Hi,

I am trying to implement a bidirectional LSTM with PPO, which is an on-policy algorithm. Due to latter’s algorithm inherent nature, we usually collect a rollout of experiences although the episode itself has not finished. Hence, we make the (Bi)LSTM stateful along the episode and we reset its hidden states when a new episode is going to be initialized.

The question here remains in the BILSTM behaviour. When I collect experiences I collect them 1 by 1, thus the sequence_length=1. However, when doing an optimization step I pass al the experiences of current rollout altogether, sequence_length=rollout_length. At those scenarios I get the same/expected hidden & cell states but the output of the network is reversed.

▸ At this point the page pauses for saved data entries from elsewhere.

theorem vneg (m : Bool) (d : VReg) (a : VReg) : Statement (.vneg m d a) := by
  intro w h
  cases h
  have := bitOf_lt m
  have := d.isLt
  have := a.isLt
  simp only [put] at *
  omega

theorem vrcp (m : Bool) (d : VReg) (a : VReg) : Statement (.vrcp m d a) := by
  intro w h
  cases h
  have := bitOf_lt m
  have := d.isLt
  have := a.isLt
  simp only [put] at *
  omega

theorem vrsq (m : Bool) (d : VReg) (a : VReg) : Statement (.vrsq m d a) := by
  intro w h
  cases h
  have := bitOf_lt m
  have := d.isLt
  have := a.isLt
  simp only [put] at *
  omega

theorem vexp2 (m : Bool) (d : VReg) (a : VReg) : Statement (.vexp2 m d a) := by
  intro w h
  cases h
  have := bitOf_lt m
  have := d.isLt
  have := a.isLt
  simp only [put] at *
  omega

theorem vlog2 (m : Bool) (d : VReg) (a : VReg) : Statement (.vlog2 m d a) := by
  intro w h
  cases h
  have := bitOf_lt m
  have := d.isLt
  have := a.isLt
  simp only [put] at *
  omega

theorem vtanh (m : Bool) (d : VReg) (a : VReg) : Statement (.vtanh m d a) := by
  intro w h
  cases h
  have := bitOf_lt m
  have := d.isLt
  have := a.isLt
  simp only [put] at *
  omega

theorem vsigm (m : Bool) (d : VReg) (a : VReg) : Statement (.vsigm m d a) := by
  intro w h
  cases h
  have := bitOf_lt m
  have := d.isLt
  have := a.isLt
  simp only [put] at *
  omega

theorem vand (f : Variant) (m : Bool) (d : VReg) (a : VReg) (b : VReg) : Statement (.vand f m d a b) := by
  intro w h
  cases h
  have := f.code_lt
  have := bitOf_lt m
  have := d.isLt
  have := a.isLt
  have := b.isLt
  simp only [put] at *
  omega

theorem vor (f : Variant) (m : Bool) (d : VReg) (a : VReg) (b : VReg) : Statement (.vor f m d a b) := by
  intro w h
  cases h
  have := f.code_lt
  have := bitOf_lt m
  have := d.isLt
  have := a.isLt
  have := b.isLt
  simp only [put] at *
  omega

theorem vxor (f : Variant) (m : Bool) (d : VReg) (a : VReg) (b : VReg) : Statement (.vxor f m d a b) := by
  intro w h
  cases h
  have := f.code_lt
  have := bitOf_lt m
  have := d.isLt
  have := a.isLt
  have := b.isLt
  simp only [put] at *
  omega

theorem vshl (f : Variant) (m : Bool) (d : VReg) (a : VReg) (b : VReg) : Statement (.vshl f m d a b) := by
  intro w h
  cases h
  have := f.code_lt
  have := bitOf_lt m
  have := d.isLt
  have := a.isLt
  have := b.isLt
  simp only [put] at *
  omega

theorem vshr (f : Variant) (m : Bool) (d : VReg) (a : VReg) (b : VReg) : Statement (.vshr f m d a b) := by
  intro w h
  cases h
  have := f.code_lt
  have := bitOf_lt m
  have := d.isLt
  have := a.isLt
  have := b.isLt
  simp only [put] at *
  omega

theorem vsra (f : Variant) (m : Bool) (d : VReg) (a : VReg) (b : VReg) : Statement (.vsra f m d a b) := by
  intro w h
  cases h
  have := f.code_lt
  have := bitOf_lt m
  have := d.isLt
  have := a.isLt
  have := b.isLt
  simp only [put] at *
  omega

theorem vmulh (f : Variant) (m : Bool) (d : VReg) (a : VReg) (b : VReg) : Statement (.vmulh f m d a b) := by
  intro w h
  cases h
  have := f.code_lt
  have := bitOf_lt m
  have := d.isLt
  have := a.isLt
  have := b.isLt
  simp only [put] at *
  omega

theorem vcmp (f : Variant) (m : Bool) (cc : Cond) (kd : KReg) (a : VReg) (b : VReg) : Statement (.vcmp f m cc kd a b) := by
  intro w h
  cases h
  have := f.code_lt
  have := bitOf_lt m
  have := cc.code_lt
  have := kd.isLt
  have := a.isLt
  have := b.isLt
  simp only [put] at *
  omega

theorem vsel (f : Variant) (d : VReg) (a : VReg) (b : VReg) : Statement (.vsel f d a b) := by
  intro w h
  cases h
  have := f.code_lt
  have := d.isLt
  have := a.isLt
  have := b.isLt
  simp only [put] at *
  omega

theorem vcvt (t : Fmt) (m : Bool) (d : VReg) (a : VReg) : Statement (.vcvt t m d a) := by
  intro w h
  cases h
  have := t.code_lt
  have := bitOf_lt m
  have := d.isLt
  have := a.isLt
  simp only [put] at *
  omega

theorem vscl (f : Variant) (m : Bool) (d : VReg) (a : VReg) (b : VReg) : Statement (.vscl f m d a b) := by
  intro w h
  cases h
  have := f.code_lt
  have := bitOf_lt m
  have := d.isLt
  have := a.isLt
  have := b.isLt
  simp only [put] at *
  omega

theorem vblk (g : Geo) (m : Bool) (d : VReg) (a : VReg) : Statement (.vblk g m d a) := by
  intro w h
  cases h
  have := g.code_lt
  have := bitOf_lt m
  have := d.isLt
  have := a.isLt
  simp only [put] at *
  omega

theorem vrngRaw (m : Bool) (d : VReg) (a : SReg) : Statement (.vrngRaw m d a) := by
  intro w h
  cases h
  have := bitOf_lt m
  have := d.isLt
  have := a.isLt
  simp only [put] at *
  omega

theorem vrngUnif (m : Bool) (d : VReg) (a : SReg) : Statement (.vrngUnif m d a) := by
  intro w h
  cases h
  have := bitOf_lt m
  have := d.isLt
  have := a.isLt
  simp only [put] at *
  omega

theorem setvli (d : SReg) (a : SReg) (req : BitVec 11) : Statement (.setvli d a req) := by
  intro w h
  cases h
  have := d.isLt
  have := a.isLt
  have := req.isLt
  simp only [put] at *
  omega

theorem setvl (d : SReg) (a : SReg) (b : SReg) : Statement (.setvl d a b) := by
  intro w h
  cases h
  have := d.isLt
  have := a.isLt
  have := b.isLt
  simp only [put] at *
  omega

theorem setel (a : SReg) : Statement (.setel a) := by
  intro w h
  cases h
  have := a.isLt
  simp only [put] at *
  omega

theorem vforce (d : VReg) : Statement (.vforce d) := by
  intro w h
  cases h
  have := d.isLt
  simp only [put] at *
  omega

theorem deadScalar (d : SReg) (a : SReg) : Statement (.deadScalar d a) := by
  intro w h
  cases h
  have := d.isLt
  have := a.isLt
  simp only [put] at *
  omega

I attach some code to explain my issue:

```
import torch
import torch.nn as nn
input_size = 10 #indicates the format of input data (i.e. output of CNN)
num_layers = 1 #num of layers of the lstm
hidden_size = 1 # num of "neurons"
seq_len = 3 # sequence length (i.e. number of observations in a sequence)
batch_size = 1
bidirectional = True
#define lstm
lstm = nn.LSTM(input_size=input_size,
hidden_size=hidden_size,
num_layers=num_layers,
bidirectional=bidirectional)
#hidden_states
h = torch.zeros(num_layers*(1+int(bidirectional)),batch_size,hidden_size)
c = torch.zeros(num_layers*(1+int(bidirectional)),batch_size,hidden_size)
# -----------------------------------------------------------------------------
#monitorization
hidden = []
output = []
obs = torch.randn(seq_len,batch_size,input_size)
# 1.step-by-step forward pass
for i in range(seq_len):
inp = obs[i].unsqueeze(0)
out, (h,c) = lstm(inp,(h,c))
hidden.append(h)
output.append(out)
# 2. all together sequence
h = torch.zeros(num_layers*(1+int(bidirectional)),batch_size,hidden_size)
c = torch.zeros(num_layers*(1+int(bidirectional)),batch_size,hidden_size)
out, (h,c) = lstm(obs,(h,c))
```

And the output of the code is the following:

```
hidden
Out[120]:
[tensor([[[0.0295]],
[[0.3094]]], grad_fn=<StackBackward>),
tensor([[[-0.3171]],
[[ 0.3956]]], grad_fn=<StackBackward>),
tensor([[[0.0404]],
[[0.3690]]], grad_fn=<StackBackward>)]
h
Out[121]:
tensor([[[0.0404]],
[[0.2603]]], grad_fn=<StackBackward>)
output
Out[122]:
[tensor([[[0.0295, 0.3094]]], grad_fn=<CatBackward>),
tensor([[[-0.3171, 0.3956]]], grad_fn=<CatBackward>),
tensor([[[0.0404, 0.3690]]], grad_fn=<CatBackward>)]
out
Out[123]:
tensor([[[ 0.0295, 0.2603]],
[[-0.3171, 0.3946]],
[[ 0.0404, 0.2417]]], grad_fn=<CatBackward>)
```

As it could be seen, neither the hidden and output (step-by-step) are equal for the “future/inversed” part of the lstm respect to the h and out attributes (whole sequence) respectively.

My questions are:

- I guess that the correct output would be when passing all the samples as a full sequence, this is, out/h attributes, as it could take into account all the scope of the sequence instead of just 1-step look ahead. Am I right?
- As we are truncating the episode steps into different rollouts where we then update the network parameters… should we make another forward pass with the previous hidden state in order to get the new hidden state according to our new network parameters? I.e: after passing our 5 sequences across the network with a initial hidden state (h0) we get h1; however, if we now update the network and we pass again the same observations and h0, we would get h1’ instead of h1.

I have seen that it is referred as stale hidden issue and there is lot of mess about if it has to be updated or not. - As we are truncating the episode steps into different rollouts where we then update the network parameters… we just pass the last/new hidden state (h1) as input for the next rollout straightforward? It makes sense for me in the case of the classic LSTM where we store and carry past information, but I could not see how we could pass the future part truncated as the info which is being passed is messy when truncating.